We must subtract off the number of solutions in which one or more of the variables has a value greater than 3. We will need to use PIE because counting the number of solutions for which each of the five variables separately are greater than 3 counts solutions multiple times. Here is what we get:

Total solutions: \({17 \choose 4}\text{.}\)
Solutions where \(x_1 > 3\text{:}\) \({13 \choose 4}\text{.}\) Give \(x_1\) 4 units first, then distribute the remaining 9 units to the 5 variables.
Solutions where \(x_1 > 3\) and \(x_2 > 3\text{:}\) \({9 \choose 4}\text{.}\) After you give 4 units to \(x_1\) and another 4 to \(x_2\text{,}\) you only have 5 units left to distribute.
Solutions where \(x_1 > 3\text{,}\) \(x_2 > 3\) and \(x_3 > 3\text{:}\) \({5 \choose 4}\text{.}\)
Solutions where \(x_1 > 3\text{,}\) \(x_2 > 3\text{,}\) \(x_3 > 3\text{,}\) and \(x_4 > 3\text{:}\) 0.

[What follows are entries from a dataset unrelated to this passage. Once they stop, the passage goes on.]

theorem Sys2Proof.Laws.OfNy.lnkw (f : Ny) : Laws.OfNy.Statement (.lnkw f) := by
  rintro _ _ ⟨⟩; rfl

theorem Sys2Proof.Laws.OfNy.lnkr (f : Ny) : Laws.OfNy.Statement (.lnkr f) := by
  rintro _ _ ⟨⟩; rfl

theorem Sys2Proof.Laws.OfNy.ctsig (f : Ny) : Laws.OfNy.Statement (.ctsig f) := by
  rintro _ _ ⟨⟩; rfl

theorem Sys2Proof.Laws.OfNy.ctwait (f : Ny) : Laws.OfNy.Statement (.ctwait f) := by
  rintro _ _ ⟨⟩; rfl

theorem Sys2Proof.Laws.OfNy.trap (f : Ny) : Laws.OfNy.Statement (.trap f) := by
  rintro _ _ ⟨⟩; rfl

theorem Sys2Proof.Laws.OfNy.brkp (f : Ny) : Laws.OfNy.Statement (.brkp f) := by
  rintro _ _ ⟨⟩; rfl

theorem Sys2Proof.Laws.OfNy.gang (f : Ny) : Laws.OfNy.Statement (.gang f) := by
  rintro _ _ ⟨⟩; rfl

theorem Sys2Proof.Laws.OfNy.ungang (f : Ny) : Laws.OfNy.Statement (.ungang f) := by
  rintro _ _ ⟨⟩; rfl

theorem Sys2Proof.Laws.OfNy.sleep (f : Ny) : Laws.OfNy.Statement (.sleep f) := by
  rintro _ _ ⟨⟩; rfl

theorem Sys2Proof.Laws.OfNy.twait (f : Ny) : Laws.OfNy.Statement (.twait f) := by
  rintro _ _ ⟨⟩; rfl

theorem Sys2Proof.Laws.OfNy.time (f : Ny) : Laws.OfNy.Statement (.time f) := by
  rintro _ _ ⟨⟩; rfl

theorem Sys2Proof.Laws.OfNy.ld (f : Ny) : Laws.OfNy.Statement (.ld f) := by
  rintro _ _ ⟨⟩; rfl

theorem Sys2Proof.Laws.OfNy.st (f : Ny) : Laws.OfNy.Statement (.st f) := by
  rintro _ _ ⟨⟩; rfl

theorem Sys2Proof.Laws.OfNy.ldx (f : Ny) : Laws.OfNy.Statement (.ldx f) := by
  rintro _ _ ⟨⟩; rfl

theorem Sys2Proof.Laws.OfNy.stx (f : Ny) : Laws.OfNy.Statement (.stx f) := by
  rintro _ _ ⟨⟩; rfl

theorem Sys2Proof.Laws.OfNy.pref (f : Ny) : Laws.OfNy.Statement (.pref f) := by
  rintro _ _ ⟨⟩; rfl

theorem Sys2Proof.Laws.OfNy.hbind (f : Ny) : Laws.OfNy.Statement (.hbind f) := by
  rintro _ _ ⟨⟩; rfl

theorem Sys2Proof.Laws.OfNy.advp (f : Ny) : Laws.OfNy.Statement (.advp f) := by
  rintro _ _ ⟨⟩; rfl

theorem Sys2Proof.Laws.OfNy.advc (f : Ny) : Laws.OfNy.Statement (.advc f) := by
  rintro _ _ ⟨⟩; rfl

theorem Sys2Proof.Laws.OfNy.qbind (f : Ny) : Laws.OfNy.Statement (.qbind f) := by
  rintro _ _ ⟨⟩; rfl

theorem Sys2Proof.Laws.OfNy.qdrop (f : Ny) : Laws.OfNy.Statement (.qdrop f) := by
  rintro _ _ ⟨⟩; rfl

theorem Sys2Proof.Laws.OfNy.ldf (f : Ny) : Laws.OfNy.Statement (.ldf f) := by
  rintro _ _ ⟨⟩; rfl

theorem Sys2Proof.Laws.OfNy.fbclr (f : Ny) : Laws.OfNy.Statement (.fbclr f) := by
  rintro _ _ ⟨⟩; rfl

theorem Sys2Proof.Laws.OfNy.stsb (f : Ny) : Laws.OfNy.Statement (.stsb f) := by
  rintro _ _ ⟨⟩; rfl

theorem Sys2Proof.Laws.OfNy.wback (f : Ny) : Laws.OfNy.Statement (.wback f) := by
  rintro _ _ ⟨⟩; rfl

theorem Sys2Proof.Laws.OfNy.inval (f : Ny) : Laws.OfNy.Statement (.inval f) := by
  rintro _ _ ⟨⟩; rfl

theorem Sys2Proof.Laws.OfNy.atom (f : Ny) : Laws.OfNy.Statement (.atom f) := by
  rintro _ _ ⟨⟩; rfl

theorem Sys2Proof.Laws.OfNy.cas (f : Ny) : Laws.OfNy.Statement (.cas f) := by
  rintro _ _ ⟨⟩; rfl

theorem Sys2Proof.Laws.OfNy.atred (f : Ny) : Laws.OfNy.Statement (.atred f) := by
  rintro _ _ ⟨⟩; rfl

theorem Sys2Proof.Laws.OfNy.fence (f : Ny) : Laws.OfNy.Statement (.fence f) := by
  rintro _ _ ⟨⟩; rfl

theorem Sys2Proof.Laws.OfNy.acq (f : Ny) : Laws.OfNy.Statement (.acq f) := by
  rintro _ _ ⟨⟩; rfl

theorem Sys2Proof.Laws.OfNy.rel (f : Ny) : Laws.OfNy.Statement (.rel f) := by
  rintro _ _ ⟨⟩; rfl

theorem Sys2Proof.Laws.OfNy.bar (f : Ny) : Laws.OfNy.Statement (.bar f) := by
  rintro _ _ ⟨⟩; rfl

theorem Sys2Proof.Laws.OfNy.bara (f : Ny) : Laws.OfNy.Statement (.bara f) := by
  rintro _ _ ⟨⟩; rfl

theorem Sys2Proof.Laws.OfNy.barw (f : Ny) : Laws.OfNy.Statement (.barw f) := by
  rintro _ _ ⟨⟩; rfl

theorem Sys2Proof.Laws.OfNy.cwait (f : Ny) : Laws.OfNy.Statement (.cwait f) := by
  rintro _ _ ⟨⟩; rfl

theorem Sys2Proof.Laws.OfNy.cadd (f : Ny) : Laws.OfNy.Statement (.cadd f) := by
  rintro _ _ ⟨⟩; rfl

theorem Sys2Proof.Laws.OfNy.inbx (f : Ny) : Laws.OfNy.Statement (.inbx f) := by
  rintro _ _ ⟨⟩; rfl

theorem Sys2Proof.Laws.OfNy.inbp (f : Ny) : Laws.OfNy.Statement (.inbp f) := by
  rintro _ _ ⟨⟩; rfl

theorem Sys2Proof.Laws.OfNy.ticket (f : Ny) : Laws.OfNy.Statement (.ticket f) := by
  rintro _ _ ⟨⟩; rfl

theorem Sys2Proof.Laws.OfNy.roleq (f : Ny) : Laws.OfNy.Statement (.roleq f) := by
  rintro _ _ ⟨⟩; rfl

theorem Sys2Proof.Laws.OfNy.mma (f : Ny) : Laws.OfNy.Statement (.mma f) := by
  rintro _ _ ⟨⟩; rfl

theorem Sys2Proof.Laws.OfNy.mmas (f : Ny) : Laws.OfNy.Statement (.mmas f) := by
  rintro _ _ ⟨⟩; rfl

theorem Sys2Proof.Laws.OfNy.mzero (f : Ny) : Laws.OfNy.Statement (.mzero f) := by
  rintro _ _ ⟨⟩; rfl

theorem Sys2Proof.Laws.OfNy.mfill (f : Ny) : Laws.OfNy.Statement (.mfill f) := by
  rintro _ _ ⟨⟩; rfl

theorem Sys2Proof.Laws.OfNy.mdrain (f : Ny) : Laws.OfNy.Statement (.mdrain f) := by
  rintro _ _ ⟨⟩; rfl

theorem Sys2Proof.Laws.OfNy.chbeg (f : Ny) : Laws.OfNy.Statement (.chbeg f) := by
  rintro _ _ ⟨⟩; rfl

theorem Sys2Proof.Laws.OfNy.chend (f : Ny) : Laws.OfNy.Statement (.chend f) := by
  rintro _ _ ⟨⟩; rfl

theorem Sys2Proof.Laws.OfNy.spfence (f : Ny) : Laws.OfNy.Statement (.spfence f) := by
  rintro _ _ ⟨⟩; rfl

theorem Sys2Proof.Laws.OfNy.cpy (f : Ny) : Laws.OfNy.Statement (.cpy f) := by
  rintro _ _ ⟨⟩; rfl

theorem Sys2Proof.Laws.OfNy.cpyg (f : Ny) : Laws.OfNy.Statement (.cpyg f) := by
  rintro _ _ ⟨⟩; rfl

theorem Sys2Proof.Laws.OfNy.ncfg (f : Ny) : Laws.OfNy.Statement (.ncfg f) := by
  rintro _ _ ⟨⟩; rfl

theorem Sys2Proof.Laws.OfNy.nint (f : Ny) : Laws.OfNy.Statement (.nint f) := by
  rintro _ _ ⟨⟩; rfl

theorem Sys2Proof.Laws.OfNy.nleak (f : Ny) : Laws.OfNy.Statement (.nleak f) := by
  rintro _ _ ⟨⟩; rfl

theorem Sys2Proof.Laws.OfNy.nfire (f : Ny) : Laws.OfNy.Statement (.nfire f) := by
  rintro _ _ ⟨⟩; rfl

theorem Sys2Proof.Laws.OfNy.evsend (f : Ny) : Laws.OfNy.Statement (.evsend f) := by
  rintro _ _ ⟨⟩; rfl

theorem Sys2Proof.Laws.OfNy.evrecv (f : Ny) : Laws.OfNy.Statement (.evrecv f) := by
  rintro _ _ ⟨⟩; rfl

theorem Sys2Proof.Laws.OfNy.rsort (f : Ny) : Laws.OfNy.Statement (.rsort f) := by
  rintro _ _ ⟨⟩; rfl

theorem Sys2Proof.Laws.OfNy.rsend (f : Ny) : Laws.OfNy.Statement (.rsend f) := by
  rintro _ _ ⟨⟩; rfl

theorem Sys2Proof.Laws.OfNy.rrecv (f : Ny) : Laws.OfNy.Statement (.rrecv f) := by
  rintro _ _ ⟨⟩; rfl

theorem Sys2Proof.Laws.OfNy.racc (f : Ny) : Laws.OfNy.Statement (.racc f) := by
  rintro _ _ ⟨⟩; rfl

theorem Sys2Proof.Laws.OfNy.rmarg (f : Ny) : Laws.OfNy.Statement (.rmarg f) := by
  rintro _ _ ⟨⟩; rfl

theorem Sys2Proof.Laws.OfNy.rgrad (f : Ny) : Laws.OfNy.Statement (.rgrad f) := by
  rintro _ _ ⟨⟩; rfl

theorem Sys2Proof.Laws.OfNy.rwtab (f : Ny) : Laws.OfNy.Statement (.rwtab f) := by
  rintro _ _ ⟨⟩; rfl

theorem Sys2Proof.Laws.OfNy.csrr (f : Ny) : Laws.OfNy.Statement (.csrr f) := by
  rintro _ _ ⟨⟩; rfl

theorem Sys2Proof.Laws.OfNy.csrw (f : Ny) : Laws.OfNy.Statement (.csrw f) := by
  rintro _ _ ⟨⟩; rfl

theorem Sys2Proof.Laws.OfNy.tqcfg (f : Ny) : Laws.OfNy.Statement (.tqcfg f) := by
  rintro _ _ ⟨⟩; rfl

theorem Sys2Proof.Laws.OfNy.sow (rd rs1 rs2 : BitVec 5) :
    Laws.OfNy.Statement (.sow rd rs1 rs2) := by
  rintro _ _ ⟨⟩

theorem Sys2Proof.Laws.OfNy.soww (rd rs1 rs2 : BitVec 5) :
    Laws.OfNy.Statement (.soww rd rs1 rs2) := by
  rintro _ _ ⟨⟩

theorem Sys2Proof.Laws.OfNy.mtstat (rd rs1 : BitVec 5) :
    Laws.OfNy.Statement (.mtstat rd rs1) := by
  rintro _ _ ⟨⟩

theorem Sys2Proof.Laws.OfNy.mtstop (rs1 : BitVec 5) :
    Laws.OfNy.Statement (.mtstop rs1) := by
  rintro _ _ ⟨⟩

theorem Sys2Proof.Laws.OfNy.mtrel (rs1 : BitVec 5) :
    Laws.OfNy.Statement (.mtrel rs1) := by
  rintro _ _ ⟨⟩

theorem Sys2Proof.Laws.OfNy.cmdq (rd rs1 : BitVec 5) :
    Laws.OfNy.Statement (.cmdq rd rs1) := by
  rintro _ _ ⟨⟩

theorem Sys2Proof.Laws.OfNy.cmdqnb (rd rs1 : BitVec 5) :
    Laws.OfNy.Statement (.cmdqnb rd rs1) := by
  rintro _ _ ⟨⟩

theorem Sys2Proof.Laws.OfNy.ctinbx (rd rs1 : BitVec 5) :
    Laws.OfNy.Statement (.ctinbx rd rs1) := by
  rintro _ _ ⟨⟩

theorem Sys2Proof.Laws.OfNy.ctcwait (rd rs1 rs2 : BitVec 5) :
    Laws.OfNy.Statement (.ctcwait rd rs1 rs2) := by
  rintro _ _ ⟨⟩

theorem Sys2Proof.Laws.OfNy.cttick (rd rs1 : BitVec 5) :
    Laws.OfNy.Statement (.cttick rd rs1) := by
  rintro _ _ ⟨⟩

theorem Sys2Proof.Laws.OfNy.actfire (rs1 rs2 : BitVec 5) :
    Laws.OfNy.Statement (.actfire rs1 rs2) := by
  rintro _ _ ⟨⟩

theorem Sys2Proof.Laws.OfNy.bindld (rs1 : BitVec 5) :
    Laws.OfNy.Statement (.bindld rs1) := by
  rintro _ _ ⟨⟩

theorem Sys2Proof.Laws.OfNy.incarn (rd rs1 : BitVec 5) :
    Laws.OfNy.Statement (.incarn rd rs1) := by
  rintro _ _ ⟨⟩

theorem Sys2Proof.Laws.OfNy.reclaim (rd rs1 : BitVec 5) :
    Laws.OfNy.Statement (.reclaim rd rs1) := by
  rintro _ _ ⟨⟩

theorem Sys2Proof.Laws.OfNy.waitingInstructionCompletes (core mt : Nat) :
    Laws.OfNy.Statement (.waitingInstructionCompletes core mt) := by
  rintro _ _ ⟨⟩

theorem Sys2Proof.Laws.OfNy.ctStallCompletes (core : Nat) :
    Laws.OfNy.Statement (.ctStallCompletes core) := by
  rintro _ _ ⟨⟩

theorem Sys2Proof.Laws.OfNy.microthreadIdle (core mt : Nat) :
    Laws.OfNy.Statement (.microthreadIdle core mt) := by
  rintro _ _ ⟨⟩

theorem Sys2Proof.Laws.OfNy.firingStart (core : Nat) :
    Laws.OfNy.Statement (.firingStart core) := by
  rintro _ _ ⟨⟩

theorem Sys2Proof.Laws.OfNy.footprintFill (core actor : Nat) :
    Laws.OfNy.Statement (.footprintFill core actor) := by
  rintro _ _ ⟨⟩

theorem Sys2Proof.Laws.OfNy.stageRebalance (core : Nat) :
    Laws.OfNy.Statement (.stageRebalance core) := by
  rintro _ _ ⟨⟩

theorem Sys2Proof.Laws.OfNy.trapInterruptTaken (core : Nat) :
    Laws.OfNy.Statement (.trapInterruptTaken core) := by
  rintro _ _ ⟨⟩

theorem Sys2Proof.Laws.OfNy.mtresume (core : Nat) (mask : DWord) :
    Laws.OfNy.Statement (.mtresume core mask) := by
  rintro _ _ ⟨⟩

theorem Sys2Proof.Laws.OfNy.ctxidCtxWrite (core : Nat) (value : DWord) :
    Laws.OfNy.Statement (.ctxidCtxWrite core value) := by
  rintro _ _ ⟨⟩

theorem Sys2Proof.Laws.OfNy.nbvWrite (core : Nat) (value : DWord) :
    Laws.OfNy.Statement (.nbvWrite core value) := by
  rintro _ _ ⟨⟩

theorem Sys2Proof.Laws.OfNy.registerWrite (r : RegRef) (value : DWord) :
    Laws.OfNy.Statement (.registerWrite r value) := by
  rintro _ _ ⟨⟩

theorem Sys2Proof.Laws.OfNy.matrixInstructionApplied (core : Nat) (flt : List (Nat × Word)) :
    Laws.OfNy.Statement (.matrixInstructionApplied core flt) := by
  rintro _ _ ⟨⟩

theorem Sys2Proof.Laws.OfNy.mdrainCompletion (core : Nat) :
    Laws.OfNy.Statement (.mdrainCompletion core) := by
  rintro _ _ ⟨⟩

theorem Sys2Proof.Laws.OfNy.limiterStep (quad : Nat) :
    Laws.OfNy.Statement (.limiterStep quad) := by
  rintro _ _ ⟨⟩

theorem Sys2Proof.Laws.OfNy.copyElementComplete (core op : Nat) :
    Laws.OfNy.Statement (.copyElementComplete core op) := by
  rintro _ _ ⟨⟩

theorem Sys2Proof.Laws.OfNy.copyCompletion (core op : Nat) :
    Laws.OfNy.Statement (.copyCompletion core op) := by
  rintro _ _ ⟨⟩

theorem Sys2Proof.Laws.OfNy.eventUnitAction (core : Nat) :
    Laws.OfNy.Statement (.eventUnitAction core) := by
  rintro _ _ ⟨⟩

theorem Sys2Proof.Laws.OfNy.rgradCompletion (core : Nat) :
    Laws.OfNy.Statement (.rgradCompletion core) := by
  rintro _ _ ⟨⟩

theorem Sys2Proof.Laws.OfNy.tqArrival (core : Nat) :
    Laws.OfNy.Statement (.tqArrival core) := by
  rintro _ _ ⟨⟩

theorem Sys2Proof.Laws.OfNy.rankMessageArrival (core : Nat) :
    Laws.OfNy.Statement (.rankMessageArrival core) := by
  rintro _ _ ⟨⟩

theorem Sys2Proof.Laws.OfNy.reducePartialArrival (n : Nat) :
    Laws.OfNy.Statement (.reducePartialArrival n) := by
  rintro _ _ ⟨⟩

theorem Sys2Proof.Laws.OfNy.barrierArrival (n : Nat) :
    Laws.OfNy.Statement (.barrierArrival n) := by
  rintro _ _ ⟨⟩

theorem Sys2Proof.Laws.OfNy.barrierRelease (n : Nat) :
    Laws.OfNy.Statement (.barrierRelease n) := by
  rintro _ _ ⟨⟩

theorem Sys2Proof.Laws.OfNy.sleepDeadline (core mt : Nat) :
    Laws.OfNy.Statement (.sleepDeadline core mt) := by
  rintro _ _ ⟨⟩

theorem Sys2Proof.Laws.OfNy.twaitDeadline (core mt : Nat) :
    Laws.OfNy.Statement (.twaitDeadline core mt) := by
  rintro _ _ ⟨⟩

theorem Sys2Proof.Laws.OfNy.fabricMessageArrival (n : Nat) (badCheck : Bool) :
    Laws.OfNy.Statement (.fabricMessageArrival n badCheck) := by
  rintro _ _ ⟨⟩

theorem Sys2Proof.Laws.OfNy.ackArrival (n : Nat) :
    Laws.OfNy.Statement (.ackArrival n) := by
  rintro _ _ ⟨⟩

theorem Sys2Proof.Laws.OfNy.retry (n : Nat) :
    Laws.OfNy.Statement (.retry n) := by
  rintro _ _ ⟨⟩

theorem Sys2Proof.Laws.OfNy.retryResend (flow : Nat) :
    Laws.OfNy.Statement (.retryResend flow) := by
  rintro _ _ ⟨⟩

theorem Sys2Proof.Laws.OfNy.reject (n : Nat) :
    Laws.OfNy.Statement (.reject n) := by
  rintro _ _ ⟨⟩

theorem Sys2Proof.Laws.OfNy.resendTimeout (flow : Nat) :
    Laws.OfNy.Statement (.resendTimeout flow) := by
  rintro _ _ ⟨⟩

theorem Sys2Proof.Laws.OfNy.escapeTimeout (n : Nat) :
    Laws.OfNy.Statement (.escapeTimeout n) := by
  rintro _ _ ⟨⟩

theorem Sys2Proof.Laws.OfNy.pairedMessageArrival (n : Nat) :
    Laws.OfNy.Statement (.pairedMessageArrival n) := by
  rintro _ _ ⟨⟩

theorem Sys2Proof.Laws.OfNy.twinTimeout (n : Nat) :
    Laws.OfNy.Statement (.twinTimeout n) := by
  rintro _ _ ⟨⟩

theorem Sys2Proof.Laws.OfNy.linkFlitCrcFail (port : Nat) :
    Laws.OfNy.Statement (.linkFlitCrcFail port) := by
  rintro _ _ ⟨⟩

theorem Sys2Proof.Laws.OfNy.trapRecordArrival (n : Nat) :
    Laws.OfNy.Statement (.trapRecordArrival n) := by
  rintro _ _ ⟨⟩

theorem Sys2Proof.Laws.OfNy.trrheadWrite (ring : Nat) (value : Word) :
    Laws.OfNy.Statement (.trrheadWrite ring value) := by
  rintro _ _ ⟨⟩

theorem Sys2Proof.Laws.OfNy.lqdb (die : Nat) (value : Word) :
    Laws.OfNy.Statement (.lqdb die value) := by
  rintro _ _ ⟨⟩

theorem Sys2Proof.Laws.OfNy.launchQueueEntryRead (die : Nat) :
    Laws.OfNy.Statement (.launchQueueEntryRead die) := by
  rintro _ _ ⟨⟩

theorem Sys2Proof.Laws.OfNy.childLaunchAdmit (die : Nat) :
    Laws.OfNy.Statement (.childLaunchAdmit die) := by
  rintro _ _ ⟨⟩

theorem Sys2Proof.Laws.OfNy.nodeNotification (n : Nat) :
    Laws.OfNy.Statement (.nodeNotification n) := by
  rintro _ _ ⟨⟩

theorem Sys2Proof.Laws.OfNy.readyPriorityAging (node : Nat) :
    Laws.OfNy.Statement (.readyPriorityAging node) := by
  rintro _ _ ⟨⟩

theorem Sys2Proof.Laws.OfNy.distributorPlace (die : Nat) :
    Laws.OfNy.Statement (.distributorPlace die) := by
  rintro _ _ ⟨⟩

theorem Sys2Proof.Laws.OfNy.launchCoreStart (core : Nat) :
    Laws.OfNy.Statement (.launchCoreStart core) := by
  rintro _ _ ⟨⟩

theorem Sys2Proof.Laws.OfNy.endOfPart (core : Nat) :
    Laws.OfNy.Statement (.endOfPart core) := by
  rintro _ _ ⟨⟩

theorem Sys2Proof.Laws.OfNy.nodeComplete (node : Nat) :
    Laws.OfNy.Statement (.nodeComplete node) := by
  rintro _ _ ⟨⟩

theorem Sys2Proof.Laws.OfNy.terminationSweep (node : Nat) :
    Laws.OfNy.Statement (.terminationSweep node) := by
  rintro _ _ ⟨⟩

We also need to account for the fact that we could choose any of the five variables in the place of \(x_1\) above (so there will be \({5 \choose 1}\) outcomes like this), any pair of variables in the place of \(x_1\) and \(x_2\) (\({5 \choose 2}\) outcomes) and so on. It is because of this that the double counting occurs, so we need to use PIE. All together we have that the number of solutions with \(0 \le x_i \le 3\) is

\begin{equation*} {17 \choose 4} - \left[{5\choose 1}{13 \choose 4} - {5 \choose 2}{9 \choose 4} + {5 \choose 3}{5 \choose 4}\right] = 15\text{.} \end{equation*}